It's a commentary in and of itself that everyone on this forum instantly recognizes this must be SM Brass. Yes I hear imperfections too (shorts are too robotic and the brass doesn't have that punchy buzzy high end in the attack) but IMO it's a lot closer than you'd get with HWB, CB or SSB.


----------



## Nexus52085 (Oct 23, 2016)

NoamL said:


> It's a commentary in and of itself that everyone on this forum instantly recognizes this must be SM Brass. Yes I hear imperfections too (shorts are too robotic and the brass doesn't have that punchy buzzy high end in the attack) but IMO it's a lot closer than you'd get with HWB, CB or SSB.

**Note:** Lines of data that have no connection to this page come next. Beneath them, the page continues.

-- ==== Sys2Proof/Decode.lean ====
section
/-! DEFINITION. The decoder of the two formats of rule R120, the encoder, and the opcode table's rows. -/

namespace Sys2Proof

/-! ## Decoding -/

/-- A read: `widx` alone picks the word, by the address map of rule R82 (rule R122). -/
def decodeRead (widx : BitVec 15) : Instr :=
  let n := widx.toNat
  if n = 0x0000 then .rdId
  else if n = 0x0001 then .rdCmd
  else if n = 0x0002 then .rdStatus
  else if n = 0x0003 then .rdInten
  else if n = 0x0004 then .rdKeyPush
  else if n = 0x0005 then .rdKeyCnt
  else if n = 0x0006 then .rdAddrPush
  else if n = 0x0007 then .rdAddrCnt
  else if n = 0x0008 then .rdFcnt
  else if n = 0x0009 then .rdDir
  else if n = 0x000A then .rdPlen
  else if n = 0x000B then .rdRlen
  else if n = 0x000C then .rdBufsz
  else if n = 0x000D then .rdRsv000D
  else if n < 0x0010 then .rdRsv000E (widx.setWidth 1)
  else if n < 0x0020 then .rdRsv0010 (widx.setWidth 4)
  else if n < 0x0040 then .rdRsv0020 (widx.setWidth 5)
  else if n < 0x0080 then .rdRsv0040 (widx.setWidth 6)
  else if n < 0x0100 then .rdRsv0080 (widx.setWidth 7)
  else if n < 0x0200 then .rdRsv0100 (widx.setWidth 8)
  else if n < 0x0400 then .rdRsv0200 (widx.setWidth 9)
  else if n < 0x0800 then .rdRsv0400 (widx.setWidth 10)
  else if n < 0x1000 then .rdRsv0800 (widx.setWidth 11)
  else if n < 0x2000 then .rdRsv1000 (widx.setWidth 12)
  else if n < 0x4000 then .rdIn (widx.setWidth 13)
  else if n < 0x6000 then .rdOut (widx.setWidth 13)
  else .rdRsv6000 (widx.setWidth 13)

/-- A write: `widx` picks the target by the address map of rule R82, and `wdata` is the operand (rule R122). -/
def decodeWrite (widx : BitVec 15) (wdata : Word) : Instr :=
  let n := widx.toNat
  if n = 0x0000 then .wrId wdata
  else if n = 0x0001 then .wrCmd wdata
  else if n = 0x0002 then .wrStatus wdata
  else if n = 0x0003 then .wrInten wdata
  else if n = 0x0004 then .wrKeyPush wdata
  else if n = 0x0005 then .wrKeyCnt wdata
  else if n = 0x0006 then .wrAddrPush wdata
  else if n = 0x0007 then .wrAddrCnt wdata
  else if n = 0x0008 then .wrFcnt wdata
  else if n = 0x0009 then .wrDir wdata
  else if n = 0x000A then .wrPlen wdata
  else if n = 0x000B then .wrRlen wdata
  else if n = 0x000C then .wrBufsz wdata
  else if n = 0x000D then .wrRsv000D wdata
  else if n < 0x0010 then .wrRsv000E (widx.setWidth 1) wdata
  else if n < 0x0020 then .wrRsv0010 (widx.setWidth 4) wdata
  else if n < 0x0040 then .wrRsv0020 (widx.setWidth 5) wdata
  else if n < 0x0080 then .wrRsv0040 (widx.setWidth 6) wdata
  else if n < 0x0100 then .wrRsv0080 (widx.setWidth 7) wdata
  else if n < 0x0200 then .wrRsv0100 (widx.setWidth 8) wdata
  else if n < 0x0400 then .wrRsv0200 (widx.setWidth 9) wdata
  else if n < 0x0800 then .wrRsv0400 (widx.setWidth 10) wdata
  else if n < 0x1000 then .wrRsv0800 (widx.setWidth 11) wdata
  else if n < 0x2000 then .wrRsv1000 (widx.setWidth 12) wdata
  else if n < 0x4000 then .wrIn (widx.setWidth 13) wdata
  else if n < 0x6000 then .wrOut (widx.setWidth 13) wdata
  else .wrRsv6000 (widx.setWidth 13) wdata

/-- `BUS48` (rules R121, R122): decoding uses bit 47 and bits [46:32]; the `wdata` of a read is ignored. Every
48-bit word is a transaction. -/
def decodeBus48 (w : BitVec 48) : Instr :=
  if w.getLsbD 47 then decodeWrite (w.extractLsb' 32 15) (w.extractLsb' 0 32)
  else decodeRead (w.extractLsb' 32 15)

/-- `CMD32` (rules R123, R125, R126): the whole word must match, `RSV = 0` included; every other word is the
illegal command. -/
def decodeCmd32 (c : Word) : Instr :=
  if c = 0x00000000#32 then .nop
  else if c = 0x00000001#32 then .crypt
  else if c = 0x00000002#32 then .ecb
  else if c = 0x00000003#32 then .ksgen
  else if c = 0x00000004#32 then .clrkey
  else if c = 0x00000005#32 then .clraddr
  else if c = 0x0000000F#32 then .srst
  else .illegal c

/-- The decoder: total, since every word of either format means something (rules R122, R126). -/
def decode : Encoded → Instr
  | .bus w => decodeBus48 w
  | .cmd c => decodeCmd32 c

/-- Why a number is not a word of either format. -/
inductive DecodeError where
  /-- Its length is neither 48 nor 32 bits, and there is no third format and no shorter form (rules R120, R127). -/
  | noSuchFormat
  /-- The number has a bit set beyond the given length. -/
  | wordTooWide
  deriving DecidableEq, Repr

/-- A number of the given length in bits as a word of a format: a transaction is always 48 bits and a command word
always 32, and no other length is a word of either (rules R120, R127). -/
def encodedOfBits (nbits w : Nat) : Except DecodeError Encoded :=
  if nbits = 48 then
    if w < 2 ^ 48 then .ok (.bus (BitVec.ofNat 48 w)) else .error .wordTooWide
  else if nbits = 32 then
    if w < 2 ^ 32 then .ok (.cmd (BitVec.ofNat 32 w)) else .error .wordTooWide
  else .error .noSuchFormat

/-- The decoder on a number of `nbits` bits: a decoded instruction or a named rejection. -/
def decodeBits (nbits w : Nat) : Except DecodeError Instr :=
  match encodedOfBits nbits w with
  | .ok e => .ok (decode e)
  | .error r => .error r

/-- The instruction the decoder reads from an opcode-table row's word. -/
def decodeTableWord (nbits w : Nat) : Option Instr :=
  match decodeBits nbits w with
  | .ok i => some i
  | .error _ => none

/-! ## Encoding -/

/-- The transaction `(we, widx, wdata)` as one 48-bit word (rule R121). -/
def busWord (we : Bool) (widx : BitVec 15) (wdata : Word) : BitVec 48 :=
  BitVec.ofBool we ++ widx ++ wdata

/-- A read transaction: `wdata` must be 0 (rule R121). -/
def busRead (widx : BitVec 15) : BitVec 48 := busWord false widx 0#32

/-- A write transaction. -/
def busWrite (widx : BitVec 15) (wdata : Word) : BitVec 48 := busWord true widx wdata

/-- The encoder, from the address map of rule R82 and the command map of rule R125. A window or reserved word's
index is its range's leading bits followed by the operand. -/
def encode : Instr → Encoded
  | .rdId => .bus (busRead 0x0000#15)
  | .rdCmd => .bus (busRead 0x0001#15)
  | .rdStatus => .bus (busRead 0x0002#15)
  | .rdInten => .bus (busRead 0x0003#15)
  | .rdKeyPush => .bus (busRead 0x0004#15)
  | .rdKeyCnt => .bus (busRead 0x0005#15)
  | .rdAddrPush => .bus (busRead 0x0006#15)
  | .rdAddrCnt => .bus (busRead 0x0007#15)
  | .rdFcnt => .bus (busRead 0x0008#15)
  | .rdDir => .bus (busRead 0x0009#15)
  | .rdPlen => .bus (busRead 0x000A#15)
  | .rdRlen => .bus (busRead 0x000B#15)
  | .rdBufsz => .bus (busRead 0x000C#15)
  | .rdRsv000D => .bus (busRead 0x000D#15)
  | .rdRsv000E o => .bus (busRead (0x7#14 ++ o))
  | .rdRsv0010 o => .bus (busRead (0x1#11 ++ o))
  | .rdRsv0020 o => .bus (busRead (0x1#10 ++ o))
  | .rdRsv0040 o => .bus (busRead (0x1#9 ++ o))
  | .rdRsv0080 o => .bus (busRead (0x1#8 ++ o))
  | .rdRsv0100 o => .bus (busRead (0x1#7 ++ o))
  | .rdRsv0200 o => .bus (busRead (0x1#6 ++ o))
  | .rdRsv0400 o => .bus (busRead (0x1#5 ++ o))
  | .rdRsv0800 o => .bus (busRead (0x1#4 ++ o))
  | .rdRsv1000 o => .bus (busRead (0x1#3 ++ o))
  | .rdIn k => .bus (busRead (0x1#2 ++ k))
  | .rdOut k => .bus (busRead (0x2#2 ++ k))
  | .rdRsv6000 o => .bus (busRead (0x3#2 ++ o))
  | .wrId d => .bus (busWrite 0x0000#15 d)
  | .wrCmd c => .bus (busWrite 0x0001#15 c)
  | .wrStatus d => .bus (busWrite 0x0002#15 d)
  | .wrInten d => .bus (busWrite 0x0003#15 d)
  | .wrKeyPush d => .bus (busWrite 0x0004#15 d)
  | .wrKeyCnt d => .bus (busWrite 0x0005#15 d)
  | .wrAddrPush d => .bus (busWrite 0x0006#15 d)
  | .wrAddrCnt d => .bus (busWrite 0x0007#15 d)
  | .wrFcnt d => .bus (busWrite 0x0008#15 d)
  | .wrDir d => .bus (busWrite 0x0009#15 d)
  | .wrPlen d => .bus (busWrite 0x000A#15 d)
  | .wrRlen d => .bus (busWrite 0x000B#15 d)
  | .wrBufsz d => .bus (busWrite 0x000C#15 d)
  | .wrRsv000D d => .bus (busWrite 0x000D#15 d)
  | .wrRsv000E o d => .bus (busWrite (0x7#14 ++ o) d)
  | .wrRsv0010 o d => .bus (busWrite (0x1#11 ++ o) d)
  | .wrRsv0020 o d => .bus (busWrite (0x1#10 ++ o) d)
  | .wrRsv0040 o d => .bus (busWrite (0x1#9 ++ o) d)
  | .wrRsv0080 o d => .bus (busWrite (0x1#8 ++ o) d)
  | .wrRsv0100 o d => .bus (busWrite (0x1#7 ++ o) d)
  | .wrRsv0200 o d => .bus (busWrite (0x1#6 ++ o) d)
  | .wrRsv0400 o d => .bus (busWrite (0x1#5 ++ o) d)
  | .wrRsv0800 o d => .bus (busWrite (0x1#4 ++ o) d)
  | .wrRsv1000 o d => .bus (busWrite (0x1#3 ++ o) d)
  | .wrIn k d => .bus (busWrite (0x1#2 ++ k) d)
  | .wrOut k d => .bus (busWrite (0x2#2 ++ k) d)
  | .wrRsv6000 o d => .bus (busWrite (0x3#2 ++ o) d)
  | .nop => .cmd 0x00000000#32
  | .crypt => .cmd 0x00000001#32
  | .ecb => .cmd 0x00000002#32
  | .ksgen => .cmd 0x00000003#32
  | .clrkey => .cmd 0x00000004#32
  | .clraddr => .cmd 0x00000005#32
  | .srst => .cmd 0x0000000F#32
  | .illegal c => .cmd c

/-! ## The opcode table -/

/-- The `format` length, `match` and `mask` of a row of spec/opcode_table.json. -/
structure OpcodeRow where
  nbits : Nat
  word : Nat
  mask : Nat
  deriving DecidableEq, Repr

/-- The row each constructor stands for, copied from spec/opcode_table.json. -/
def opcodeRow : Instr → OpcodeRow
  | .rdId => ⟨48, 0x000000000000, 0xFFFF00000000⟩
  | .rdCmd => ⟨48, 0x000100000000, 0xFFFF00000000⟩
  | .rdStatus => ⟨48, 0x000200000000, 0xFFFF00000000⟩
  | .rdInten => ⟨48, 0x000300000000, 0xFFFF00000000⟩
  | .rdKeyPush => ⟨48, 0x000400000000, 0xFFFF00000000⟩
  | .rdKeyCnt => ⟨48, 0x000500000000, 0xFFFF00000000⟩
  | .rdAddrPush => ⟨48, 0x000600000000, 0xFFFF00000000⟩
  | .rdAddrCnt => ⟨48, 0x000700000000, 0xFFFF00000000⟩
  | .rdFcnt => ⟨48, 0x000800000000, 0xFFFF00000000⟩
  | .rdDir => ⟨48, 0x000900000000, 0xFFFF00000000⟩
  | .rdPlen => ⟨48, 0x000A00000000, 0xFFFF00000000⟩
  | .rdRlen => ⟨48, 0x000B00000000, 0xFFFF00000000⟩
  | .rdBufsz => ⟨48, 0x000C00000000, 0xFFFF00000000⟩
  | .rdRsv000D => ⟨48, 0x000D00000000, 0xFFFF00000000⟩
  | .rdRsv000E _ => ⟨48, 0x000E00000000, 0xFFFE00000000⟩
  | .rdRsv0010 _ => ⟨48, 0x001000000000, 0xFFF000000000⟩
  | .rdRsv0020 _ => ⟨48, 0x002000000000, 0xFFE000000000⟩
  | .rdRsv0040 _ => ⟨48, 0x004000000000, 0xFFC000000000⟩
  | .rdRsv0080 _ => ⟨48, 0x008000000000, 0xFF8000000000⟩
  | .rdRsv0100 _ => ⟨48, 0x010000000000, 0xFF0000000000⟩
  | .rdRsv0200 _ => ⟨48, 0x020000000000, 0xFE0000000000⟩
  | .rdRsv0400 _ => ⟨48, 0x040000000000, 0xFC0000000000⟩
  | .rdRsv0800 _ => ⟨48, 0x080000000000, 0xF80000000000⟩
  | .rdRsv1000 _ => ⟨48, 0x100000000000, 0xF00000000000⟩
  | .rdIn _ => ⟨48, 0x200000000000, 0xE00000000000⟩
  | .rdOut _ => ⟨48, 0x400000000000, 0xE00000000000⟩
  | .rdRsv6000 _ => ⟨48, 0x600000000000, 0xE00000000000⟩
  | .wrId _ => ⟨48, 0x800000000000, 0xFFFF00000000⟩
  | .wrCmd _ => ⟨48, 0x800100000000, 0xFFFF00000000⟩
  | .wrStatus _ => ⟨48, 0x800200000000, 0xFFFF00000000⟩
  | .wrInten _ => ⟨48, 0x800300000000, 0xFFFF00000000⟩
  | .wrKeyPush _ => ⟨48, 0x800400000000, 0xFFFF00000000⟩
  | .wrKeyCnt _ => ⟨48, 0x800500000000, 0xFFFF00000000⟩
  | .wrAddrPush _ => ⟨48, 0x800600000000, 0xFFFF00000000⟩
  | .wrAddrCnt _ => ⟨48, 0x800700000000, 0xFFFF00000000⟩
  | .wrFcnt _ => ⟨48, 0x800800000000, 0xFFFF00000000⟩
  | .wrDir _ => ⟨48, 0x800900000000, 0xFFFF00000000⟩
  | .wrPlen _ => ⟨48, 0x800A00000000, 0xFFFF00000000⟩
  | .wrRlen _ => ⟨48, 0x800B00000000, 0xFFFF00000000⟩
  | .wrBufsz _ => ⟨48, 0x800C00000000, 0xFFFF00000000⟩
  | .wrRsv000D _ => ⟨48, 0x800D00000000, 0xFFFF00000000⟩
  | .wrRsv000E _ _ => ⟨48, 0x800E00000000, 0xFFFE00000000⟩
  | .wrRsv0010 _ _ => ⟨48, 0x801000000000, 0xFFF000000000⟩
  | .wrRsv0020 _ _ => ⟨48, 0x802000000000, 0xFFE000000000⟩
  | .wrRsv0040 _ _ => ⟨48, 0x804000000000, 0xFFC000000000⟩
  | .wrRsv0080 _ _ => ⟨48, 0x808000000000, 0xFF8000000000⟩
  | .wrRsv0100 _ _ => ⟨48, 0x810000000000, 0xFF0000000000⟩
  | .wrRsv0200 _ _ => ⟨48, 0x820000000000, 0xFE0000000000⟩
  | .wrRsv0400 _ _ => ⟨48, 0x840000000000, 0xFC0000000000⟩
  | .wrRsv0800 _ _ => ⟨48, 0x880000000000, 0xF80000000000⟩
  | .wrRsv1000 _ _ => ⟨48, 0x900000000000, 0xF00000000000⟩
  | .wrIn _ _ => ⟨48, 0xA00000000000, 0xE00000000000⟩
  | .wrOut _ _ => ⟨48, 0xC00000000000, 0xE00000000000⟩
  | .wrRsv6000 _ _ => ⟨48, 0xE00000000000, 0xE00000000000⟩
  | .nop => ⟨32, 0x00000000, 0xFFFFFFFF⟩
  | .crypt => ⟨32, 0x00000001, 0xFFFFFFFF⟩
  | .ecb => ⟨32, 0x00000002, 0xFFFFFFFF⟩
  | .ksgen => ⟨32, 0x00000003, 0xFFFFFFFF⟩
  | .clrkey => ⟨32, 0x00000004, 0xFFFFFFFF⟩
  | .clraddr => ⟨32, 0x00000005, 0xFFFFFFFF⟩
  | .srst => ⟨32, 0x0000000F, 0xFFFFFFFF⟩
  | .illegal _ => ⟨32, 0x00000000, 0x00000000⟩

/-- The bits of an encoded word, numbered as the table numbers them. -/
def Encoded.bits : Encoded → Nat
  | .bus w => w.toNat
  | .cmd c => c.toNat

/-- The length in bits of an encoded word's format (rule R120). -/
def Encoded.nbits : Encoded → Nat
  | .bus _ => 48
  | .cmd _ => 32

end Sys2Proof
end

Hey Noam! Thanks for the comment! I think it's much easier to tell the drier it gets. I'm also very aware of the robotic nature of the attack, but I simply got to the point where I just didn't want to deal with it any more lol. I got close. Also, are you by any chance Noam Levy who went to NYU?


----------



## NoamL (Oct 25, 2016)

Nexus52085 said:


> Hey Noam! Thanks for the comment! I think it's much easier to tell the drier it gets. I'm also very aware of the robotic nature of the attack, but I simply got to the point where I just didn't want to deal with it any more lol. I got close. Also, are you by any chance Noam Levy who went to NYU?



Yes! Hey David, good to see you on the forums!


----------